Lonsdale gives readers a clue as to what has happened to Ella via a short prologue. But it is merely a glimpse at the possibilities. Lonsdale keeps readers guessing as Ella searches for the truth. The tragedies that Ella has survived have made her the strong but troubled woman that she is: one who quickly throws herself headlong into relationships, a character trait with which some readers will easily relate. In Ella, Lonsdale has crafted a female protagonist who is empathetic and likable, despite the professional compromises and poor choices she has seemingly made over the years, and the regrets she carries. As she struggles to piece together and make sense of the events of her immediate past, she has fleeting sensations that make her increasingly suspicious that Damien is hiding something from her — something powerful enough to destroy their marriage. She is convinced they were arguing right before the car accident . . . but about what? She is consumed by guilt — about the accident, as well as another tragedy in her past that she feels she should have prevented.
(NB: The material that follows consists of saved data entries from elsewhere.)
theorem RoundTrip.ffma (d : Spec) (a : Spec) (b : Spec) (e : Spec) : RoundTrip.Statement (.ffma d a b e) := by
  refine RoundTrip.word _ _ _ (Nat.le_of_ble_eq_true rfl) rfl fun w => ?_
  show some _ = some _
  simp (discharger := decide) only [fN, f1, fD, fA, fB, fE, zeroed, field_above, field_below, bit_above, bit_below, field_whole, flag_bit, BitVec.toNat_ofNat, Nat.reducePow, Nat.reduceMod, Nat.reduceSub, if_true]
  try rfl

theorem RoundTrip.ffms (d : Spec) (a : Spec) (b : Spec) (e : Spec) : RoundTrip.Statement (.ffms d a b e) := by
  refine RoundTrip.word _ _ _ (Nat.le_of_ble_eq_true rfl) rfl fun w => ?_
  show some _ = some _
  simp (discharger := decide) only [fN, f1, fD, fA, fB, fE, zeroed, field_above, field_below, bit_above, bit_below, field_whole, flag_bit, BitVec.toNat_ofNat, Nat.reducePow, Nat.reduceMod, Nat.reduceSub, if_true]
  try rfl

theorem RoundTrip.fnma (d : Spec) (a : Spec) (b : Spec) (e : Spec) : RoundTrip.Statement (.fnma d a b e) := by
  refine RoundTrip.word _ _ _ (Nat.le_of_ble_eq_true rfl) rfl fun w => ?_
  show some _ = some _
  simp (discharger := decide) only [fN, f1, fD, fA, fB, fE, zeroed, field_above, field_below, bit_above, bit_below, field_whole, flag_bit, BitVec.toNat_ofNat, Nat.reducePow, Nat.reduceMod, Nat.reduceSub, if_true]
  try rfl

theorem RoundTrip.fabs (d : Spec) (a : Spec) (rnd : BitVec 2) (cls : BitVec 4) : RoundTrip.Statement (.fabs d a rnd cls) := by
  refine RoundTrip.word _ _ _ (Nat.le_of_ble_eq_true rfl) rfl fun w => ?_
  show decodeFun _ = _
  unfold decodeFun
  simp (discharger := decide) only [fN, f1, fD, fA, fB, fE, zeroed, field_above, field_below, bit_above, bit_below, field_whole, flag_bit, BitVec.toNat_ofNat, Nat.reducePow, Nat.reduceMod, Nat.reduceSub, if_true]
  try rfl

theorem RoundTrip.fneg (d : Spec) (a : Spec) (rnd : BitVec 2) (cls : BitVec 4) : RoundTrip.Statement (.fneg d a rnd cls) := by
  refine RoundTrip.word _ _ _ (Nat.le_of_ble_eq_true rfl) rfl fun w => ?_
  show decodeFun _ = _
  unfold decodeFun
  simp (discharger := decide) only [fN, f1, fD, fA, fB, fE, zeroed, field_above, field_below, bit_above, bit_below, field_whole, flag_bit, BitVec.toNat_ofNat, Nat.reducePow, Nat.reduceMod, Nat.reduceSub, if_true]
  try rfl

theorem RoundTrip.frnd (d : Spec) (a : Spec) (rnd : BitVec 2) (cls : BitVec 4) : RoundTrip.Statement (.frnd d a rnd cls) := by
  refine RoundTrip.word _ _ _ (Nat.le_of_ble_eq_true rfl) rfl fun w => ?_
  show decodeFun _ = _
  unfold decodeFun
  simp (discharger := decide) only [fN, f1, fD, fA, fB, fE, zeroed, field_above, field_below, bit_above, bit_below, field_whole, flag_bit, BitVec.toNat_ofNat, Nat.reducePow, Nat.reduceMod, Nat.reduceSub, if_true]
  try rfl

theorem RoundTrip.gete (d : Spec) (a : Spec) : RoundTrip.Statement (.gete d a) := by
  refine RoundTrip.word _ _ _ (Nat.le_of_ble_eq_true rfl) rfl fun w => ?_
  show decodeFun _ = _
  unfold decodeFun
  simp (discharger := decide) only [fN, f1, fD, fA, fB, fE, zeroed, field_above, field_below, bit_above, bit_below, field_whole, flag_bit, BitVec.toNat_ofNat, Nat.reducePow, Nat.reduceMod, Nat.reduceSub, if_true]
  try rfl

theorem RoundTrip.getm (d : Spec) (a : Spec) (rnd : BitVec 2) (cls : BitVec 4) : RoundTrip.Statement (.getm d a rnd cls) := by
  refine RoundTrip.word _ _ _ (Nat.le_of_ble_eq_true rfl) rfl fun w => ?_
  show decodeFun _ = _
  unfold decodeFun
  simp (discharger := decide) only [fN, f1, fD, fA, fB, fE, zeroed, field_above, field_below, bit_above, bit_below, field_whole, flag_bit, BitVec.toNat_ofNat, Nat.reducePow, Nat.reduceMod, Nat.reduceSub, if_true]
  try rfl
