-- ==== Sys2Proof/Tests/Slice0.lean ====
section
/-! SUPPORT. Tests: words written out from the spec's encodings, ill-formed terms that are refused, one step of small states with the spec's results, and
for each statement states and operands that meet its hypotheses. -/
open Sys2Proof Sys2Proof.Machine

namespace Sys2Proof.Tests

set_option Elab.async false

/-! ### Small states -/

/-- A lane of a supervisor grid that is about to issue a NOP. -/
def base : State := State.reset.withFetchWord 32 0
/-- The conductor of the same grid. -/
def condBase : State := State.reset.withFetchWord 32 0x3A024000
/-- The running thread. -/
def State.me (s : State) : Thread := (s.th? s.cur).getD noThread
def lane : Thread := State.me base
def conductor : Thread := State.me condBase
/-- A state whose running thread is changed. -/
def with_ (f : Thread → Thread) (s : State := base) : State := s.setTh s.cur (f (State.me s))
/-- Named slots with values from n16 on. -/
def named (vs : List Word) : Vector Word 48 := Vector.ofFn fun (i : Fin 48) => if i.val < 16 then 0 else vs.getD (i.val - 16) 0
/-- The same grid, its running thread with values from n16 on. -/
def slots (vs : List Word) (s : State := base) : State := with_ (fun t => { t with n := named vs }) s
/-- The same grid in user mode. -/
def userBase : State := { base with grids := AMap.put base.grids 1 { Fetch.grid with super := false } }
/-- The values that the running thread has recorded for a named slot, after an instruction. -/
def recorded (o : Host.Outcome State Fault Refusal) : List (Target × Word) :=
  match o with
  | .next s => (State.me s).run.map fun p => (p.tgt, p.val)
  | _ => []
/-- What the running thread is after an instruction. -/
def after {β : Type} (o : Host.Outcome State Fault Refusal) (f : State → β) (x : β) : β :=
  match o with
  | .next s => f s
  | _ => x
/-- Words 1 to 20 of the opcode table, with a value in every field: the table's match bits and fields, written out. -/
def words1 : List (Code × SlotWord) :=
   [(0x40000000, ⟨false, true, .nop⟩),
    (0x401ABCDE, ⟨false, true, .pool 703710⟩),
    (0x40200000, ⟨false, true, .exit⟩),
    (0x40300000, ⟨false, true, .ret⟩),
    (0x40400000, ⟨false, true, .yield⟩),
    (0x40500000, ⟨false, true, .rft⟩),
    (0x40500001, ⟨false, true, .rftSkip⟩),
    (0x406ABCDE, ⟨false, true, .brkpt 703710⟩),
    (0x8071403F, ⟨true, false, .last 20 0 63⟩),
    (0x41921CA0, ⟨false, true, .add 36 33 50 true⟩),
    (0x41921CA1, ⟨false, true, .sub 36 33 50 true⟩),
    (0x41921CA2, ⟨false, true, .mul 36 33 50 true⟩),
    (0x41921CA3, ⟨false, true, .mulh 36 33 50 true⟩),
    (0x41921CA4, ⟨false, true, .mulhn 36 33 50 true⟩),
    (0x41921CA5, ⟨false, true, .div 36 33 50 true⟩),
    (0x41921CA6, ⟨false, true, .divn 36 33 50 true⟩),
    (0x41921CA7, ⟨false, true, .rem 36 33 50 true⟩),
    (0x41921CA8, ⟨false, true, .remn 36 33 50 true⟩),
    (0x41921CA9, ⟨false, true, .min 36 33 50 true⟩),
    (0x41921CAA, ⟨false, true, .max 36 33 50 true⟩)]

/-- Words 21 to 40 of the opcode table, with a value in every field: the table's match bits and fields, written out. -/
def words2 : List (Code × SlotWord) :=
   [(0x41921CAB, ⟨false, true, .minn 36 33 50 true⟩),
    (0x41921CAC, ⟨false, true, .maxn 36 33 50 true⟩),
    (0x41921CAD, ⟨false, true, .and 36 33 50 true⟩),
    (0x41921CAE, ⟨false, true, .or 36 33 50 true⟩),
    (0x41921CAF, ⟨false, true, .xor 36 33 50 true⟩),
    (0x41921CB0, ⟨false, true, .andn 36 33 50 true⟩),
    (0x41921CB1, ⟨false, true, .shl 36 33 50 true⟩),
    (0x41921CB2, ⟨false, true, .shr 36 33 50 true⟩),
    (0x41921CB3, ⟨false, true, .sar 36 33 50 true⟩),
    (0x41921CB4, ⟨false, true, .rot 36 33 50 true⟩),
    (0x41921035, ⟨false, true, .clz 36 33 true⟩),
    (0x41921036, ⟨false, true, .popc 36 33 true⟩),
    (0x41921037, ⟨false, true, .brev 36 33 true⟩),
    (0x41921038, ⟨false, true, .abs 36 33 true⟩),
    (0x41921039, ⟨false, true, .neg 36 33 true⟩),
    (0x4192103A, ⟨false, true, .sext 36 33⟩),
    (0x4192103B, ⟨false, true, .zext 36 33⟩),
    (0x4192103C, ⟨false, true, .mov 36 33 true⟩),
    (0x42921801, ⟨false, true, .addi 36 33 2049⟩),
    (0x43921201, ⟨false, true, .andi 36 33 513⟩)]

/-- Words 41 to 60 of the opcode table, with a value in every field: the table's match bits and fields, written out. -/
def words3 : List (Code × SlotWord) :=
   [(0x43921601, ⟨false, true, .ori 36 33 513⟩),
    (0x43921A01, ⟨false, true, .xori 36 33 513⟩),
    (0x43921E01, ⟨false, true, .andni 36 33 513⟩),
    (0x44921115, ⟨false, true, .shli 36 33 true 21⟩),
    (0x44921315, ⟨false, true, .shri 36 33 true 21⟩),
    (0x44921515, ⟨false, true, .sari 36 33 true 21⟩),
    (0x44921715, ⟨false, true, .roti 36 33 true 21⟩),
    (0x45BA1C94, ⟨false, true, .icmp 5 6 33 50 2 true⟩),
    (0x46BA1155, ⟨false, true, .icmpi 5 6 33 5 2 5⟩),
    (0x47921C85, ⟨false, true, .sel 36 33 50 5⟩),
    (0x47921C89, ⟨false, true, .bfx 36 33 50 true⟩),
    (0x47921C90, ⟨false, true, .bfi 36 33 50⟩),
    (0x47900018, ⟨false, true, .pmov 36⟩),
    (0x47021020, ⟨false, true, .setp 33⟩),
    (0x47921CA8, ⟨false, true, .bperm 36 33 50⟩),
    (0x4893FFF0, ⟨false, true, .ldlit 36 262128⟩),
    (0x49921CA8, ⟨false, true, .addr 36 33 50 5⟩),
    (0x4A500041, ⟨false, true, .sprGet 20 65⟩),
    (0x4A510041, ⟨false, true, .sprSet 20 65⟩),
    (0x4A520041, ⟨false, true, .sprSwap 20 65⟩)]

/-- Words 61 to 80 of the opcode table, with a value in every field: the table's match bits and fields, written out. -/
def words4 : List (Code × SlotWord) :=
   [(0x4B851CA8, ⟨false, true, .redo 33 17 50 5⟩),
    (0x4C921CBB, ⟨false, true, .fadd 36 33 50 3 11⟩),
    (0x4D921CBB, ⟨false, true, .fsub 36 33 50 3 11⟩),
    (0x4E921CBB, ⟨false, true, .fmul 36 33 50 3 11⟩),
    (0x4F921C8B, ⟨false, true, .fmin 36 33 50 11⟩),
    (0x4F921C9B, ⟨false, true, .fmax 36 33 50 11⟩),
    (0x4F921CAB, ⟨false, true, .fminm 36 33 50 11⟩),
    (0x4F921CBB, ⟨false, true, .fmaxm 36 33 50 11⟩),
    (0x50921C91, ⟨false, true, .ffma 36 33 50 17⟩),
    (0x51921C91, ⟨false, true, .ffms 36 33 50 17⟩),
    (0x52921C91, ⟨false, true, .fnma 36 33 50 17⟩),
    (0x5392103B, ⟨false, true, .fabs 36 33 3 11⟩),
    (0x5392107B, ⟨false, true, .fneg 36 33 3 11⟩),
    (0x539210BB, ⟨false, true, .frnd 36 33 3 11⟩),
    (0x539210C0, ⟨false, true, .gete 36 33⟩),
    (0x5392113B, ⟨false, true, .getm 36 33 3 11⟩),
    (0x53921140, ⟨false, true, .fclass 36 33⟩),
    (0x539211BB, ⟨false, true, .reclass 36 33 3 11⟩),
    (0x54BA1C94, ⟨false, true, .fcmp 5 6 33 50 2 true⟩),
    (0x55921C8B, ⟨false, true, .twosum 36 33 50 11⟩)]

/-- Words 81 to 100 of the opcode table, with a value in every field: the table's match bits and fields, written out. -/
def words5 : List (Code × SlotWord) :=
   [(0x55921CAB, ⟨false, true, .twoprod 36 33 50 11⟩),
    (0x5692193B, ⟨false, true, .cvtin 36 33 9 3 11⟩),
    (0x569219B0, ⟨false, true, .cvtout 36 33 9 3⟩),
    (0x57921CBB, ⟨false, true, .fscl 36 33 50 3 11⟩),
    (0x5892103B, ⟨false, true, .rcp 36 33 3 11⟩),
    (0x5892123B, ⟨false, true, .rsq 36 33 3 11⟩),
    (0x5892143B, ⟨false, true, .sqrt 36 33 3 11⟩),
    (0x5892163B, ⟨false, true, .exp2 36 33 3 11⟩),
    (0x5892183B, ⟨false, true, .log2 36 33 3 11⟩),
    (0x58921A3B, ⟨false, true, .sin 36 33 3 11⟩),
    (0x58921C3B, ⟨false, true, .cos 36 33 3 11⟩),
    (0x58921E3B, ⟨false, true, .tanh 36 33 3 11⟩),
    (0x59921C85, ⟨false, true, .xpull 36 33 50 5⟩),
    (0x59921C8D, ⟨false, true, .xrank 36 33 50 5⟩),
    (0x59921C95, ⟨false, true, .xsegb 36 33 50 5⟩),
    (0x59921C9D, ⟨false, true, .xrev 36 33 50 5⟩),
    (0x5990D025, ⟨false, true, .xcount 36 true 5 5⟩),
    (0x5990D02D, ⟨false, true, .xfirst 36 true 5 5⟩),
    (0x5990D035, ⟨false, true, .xmask 36 true 5 5⟩),
    (0x5992103D, ⟨false, true, .gbcast 36 33 5⟩)]

/-- Words 101 to 120 of the opcode table, with a value in every field: the table's match bits and fields, written out. -/
def words6 : List (Code × SlotWord) :=
   [(0x5A921928, ⟨false, true, .gred 36 33 9 5⟩),
    (0x5B9219A8, ⟨false, true, .gscan 36 33 9 true 5⟩),
    (0x5C921C80, ⟨false, true, .pack6 36 33 50⟩),
    (0x5C92101B, ⟨false, true, .unpk6 36 33 11⟩),
    (0x9D872440, ⟨true, false, .xpr 33 50 17 0⟩),
    (0x5F921CA8, ⟨false, true, .cmma 36 33 50 5⟩),
    (0x60921651, ⟨false, true, .ld 36 33 1 4 2 17⟩),
    (0x61921651, ⟨false, true, .st 36 33 1 4 2 17⟩),
    (0x6292164D, ⟨false, true, .lda 36 33 1 4 2 true 5⟩),
    (0x63921645, ⟨false, true, .strl 36 33 1 4 2 5⟩),
    (0x64021451, ⟨false, true, .pref 33 1 2 17⟩),
    (0x640214D1, ⟨false, true, .prefL1 33 1 2 17⟩),
    (0x64140100, ⟨false, true, .prefHome 5⟩),
    (0x65921000, ⟨false, true, .wmap 36 33⟩),
    (0x65921200, ⟨false, true, .wunmap 36 33⟩),
    (0x65921400, ⟨false, true, .wflush 36 33⟩),
    (0x65921600, ⟨false, true, .wdrop 36 33⟩),
    (0x65921800, ⟨false, true, .wquery 36 33⟩),
    (0x66921CAE, ⟨false, true, .atom 36 33 50 5 6⟩),
    (0x67872B20, ⟨false, true, .red 33 50 5 4 true⟩)]

/-- Words 121 to 140 of the opcode table, with a value in every field: the table's match bits and fields, written out. -/
def words7 : List (Code × SlotWord) :=
   [(0x68000029, ⟨false, true, .fenceRel 5⟩),
    (0x6800002A, ⟨false, true, .fenceAcq 5⟩),
    (0x6800002B, ⟨false, true, .fenceFull 5⟩),
    (0x69866400, ⟨false, true, .cpya 33 38 1 0⟩),
    (0x6A866B80, ⟨false, true, .gath 33 38 2 true true true⟩),
    (0x6B866B80, ⟨false, true, .scat 33 38 2 true true true⟩),
    (0x6B866B9D, ⟨false, true, .scatReduce 33 38 2 true true true 1 5⟩),
    (0x6C921000, ⟨false, true, .drain 36 33⟩),
    (0x6C900400, ⟨false, true, .drainAll 36⟩),
    (0x6C900800, ⟨false, true, .drainPass 36⟩),
    (0x6E921CAE, ⟨false, true, .atomw 36 33 50 5 6⟩),
    (0x6F921CAC, ⟨false, true, .atomc 36 33 50 5 true⟩),
    (0x70EFFFFB, ⟨false, true, .bra true 6 true 524283⟩),
    (0x71EFFFFB, ⟨false, true, .call true 6 true 524283⟩),
    (0x72EA1000, ⟨false, true, .jmpr true 6 true 33⟩),
    (0x72EE1000, ⟨false, true, .callr true 6 true 33⟩),
    (0x73822801, ⟨false, true, .loop 2 34 2049⟩),
    (0x740000A0, ⟨false, true, .join 10⟩),
    (0x740001A0, ⟨false, true, .leave 10⟩),
    (0x740002A3, ⟨false, true, .waitm 10 3⟩)]

/-- Words 141 to 160 of the opcode table, with a value in every field: the table's match bits and fields, written out. -/
def words8 : List (Code × SlotWord) :=
   [(0x749003A0, ⟨false, true, .mget 36 10⟩),
    (0x740214A0, ⟨false, true, .mset 33 10⟩),
    (0x740005A3, ⟨false, true, .msave 10 3⟩),
    (0x740006A0, ⟨false, true, .mrst 10⟩),
    (0x75921B00, ⟨false, true, .waitc 36 33 2 true true⟩),
    (0x7690C801, ⟨false, true, .latchArrive 36 12 2049⟩),
    (0x7691C801, ⟨false, true, .latchSync 36 12 2049⟩),
    (0x7692C000, ⟨false, true, .latchWait 36 12⟩),
    (0x7693C000, ⟨false, true, .latchX 36 12⟩),
    (0x7790C401, ⟨false, true, .tbarArrive 36 12 1025⟩),
    (0x7791C401, ⟨false, true, .tbarSync 36 12 1025⟩),
    (0x7792C000, ⟨false, true, .tbarWait 36 12⟩),
    (0x78905801, ⟨false, true, .cbarArrive 36 5 2049⟩),
    (0x78915801, ⟨false, true, .cbarSync 36 5 2049⟩),
    (0x78925000, ⟨false, true, .cbarWait 36 5⟩),
    (0x79921000, ⟨false, true, .launch 36 33⟩),
    (0x7A929000, ⟨false, true, .mpassDense 36 41⟩),
    (0x7A929400, ⟨false, true, .mpassReduce 36 41⟩),
    (0x7A929800, ⟨false, true, .mpassBatch 36 41⟩),
    (0x7A929C00, ⟨false, true, .mpassMvec 36 41⟩)]

/-- Words 161 to 177 of the opcode table, with a value in every field: the table's match bits and fields, written out. -/
def words9 : List (Code × SlotWord) :=
   [(0x7B921180, ⟨false, true, .accinit 36 33 true 2⟩),
    (0x7B921500, ⟨false, true, .mcancel 36 33 true⟩),
    (0x7B921900, ⟨false, true, .mquery 36 33 true⟩),
    (0x7C921CBB, ⟨false, true, .fdiv 36 33 50 3 11⟩),
    (0x7D921C91, ⟨false, true, .fman 36 33 50 17⟩),
    (0x7E0000A5, ⟨false, true, .trap 165⟩),
    (0x7E0211A5, ⟨false, true, .svc 33 165⟩),
    (0x7E021200, ⟨false, true, .saveq 33⟩),
    (0x7E021300, ⟨false, true, .rstq 33⟩),
    (0x7E900404, ⟨false, true, .gets 36 4⟩),
    (0x7E021508, ⟨false, true, .sets 33 8⟩),
    (0x7E921600, ⟨false, true, .tlbiPage 36 33⟩),
    (0x7E921601, ⟨false, true, .tlbiAsid 36 33⟩),
    (0x7E921602, ⟨false, true, .tlbiAll 36 33⟩),
    (0x7E000700, ⟨false, true, .invl⟩),
    (0x7E921800, ⟨false, true, .wbl 36 33⟩),
    (0x7E921900, ⟨false, true, .wipe 36 33⟩)]


theorem test_decode_words1 : ∀ p ∈ words1, decodeWord p.1 = some p.2 := by decide +kernel
theorem test_decode_words2 : ∀ p ∈ words2, decodeWord p.1 = some p.2 := by decide +kernel
theorem test_decode_words3 : ∀ p ∈ words3, decodeWord p.1 = some p.2 := by decide +kernel
theorem test_decode_words4 : ∀ p ∈ words4, decodeWord p.1 = some p.2 := by decide +kernel
theorem test_decode_words5 : ∀ p ∈ words5, decodeWord p.1 = some p.2 := by decide +kernel
theorem test_decode_words6 : ∀ p ∈ words6, decodeWord p.1 = some p.2 := by decide +kernel
theorem test_decode_words7 : ∀ p ∈ words7, decodeWord p.1 = some p.2 := by decide +kernel
theorem test_decode_words8 : ∀ p ∈ words8, decodeWord p.1 = some p.2 := by decide +kernel
theorem test_decode_words9 : ∀ p ∈ words9, decodeWord p.1 = some p.2 := by decide +kernel
/-- R52: opcodes 45 and 63 are reserved. -/
theorem test_decode_reserved : decodeWord 0x2D000000 = some ⟨false, false, .reservedOpcode 0x2D000000⟩ ∧
    decodeWord 0xBF123456 = some ⟨true, false, .reservedOpcode 0xBF123456⟩ := by decide +kernel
Likewise, Lonsdale has bestowed upon Damien a troubled family background and failed first marriage — as well as one explosive secret — which inform his outlook, motivations, and choices. She adds Nathan to the mix — a sexy, fit, adrenaline junky who is convinced that his lust for adventure brought unspeakable tragedy to his family.
Last Summer is an inventive take on a provocative question: Can what you don’t know hurt you? Lonsdale’s plot twists and turns, full of red herrings and jaw-dropping surprises that make readers question which character, if any, they should be rooting for. It’s more than just a fast-paced, tautly-constructed mystery. Last Summer is a sneakily sophisticated exploration of the power of secrets to destroy or unite, and the consequences of a secret promise that yields unexpected results. Lonsdale examines the impact of manipulation and deceit — even lies told in the name of love — upon the lives of three highly intelligent, accomplished, but damaged individuals. She ends the book with a final, chilling revelation that will take readers by complete surprise . . . and leave them clamoring for a sequel.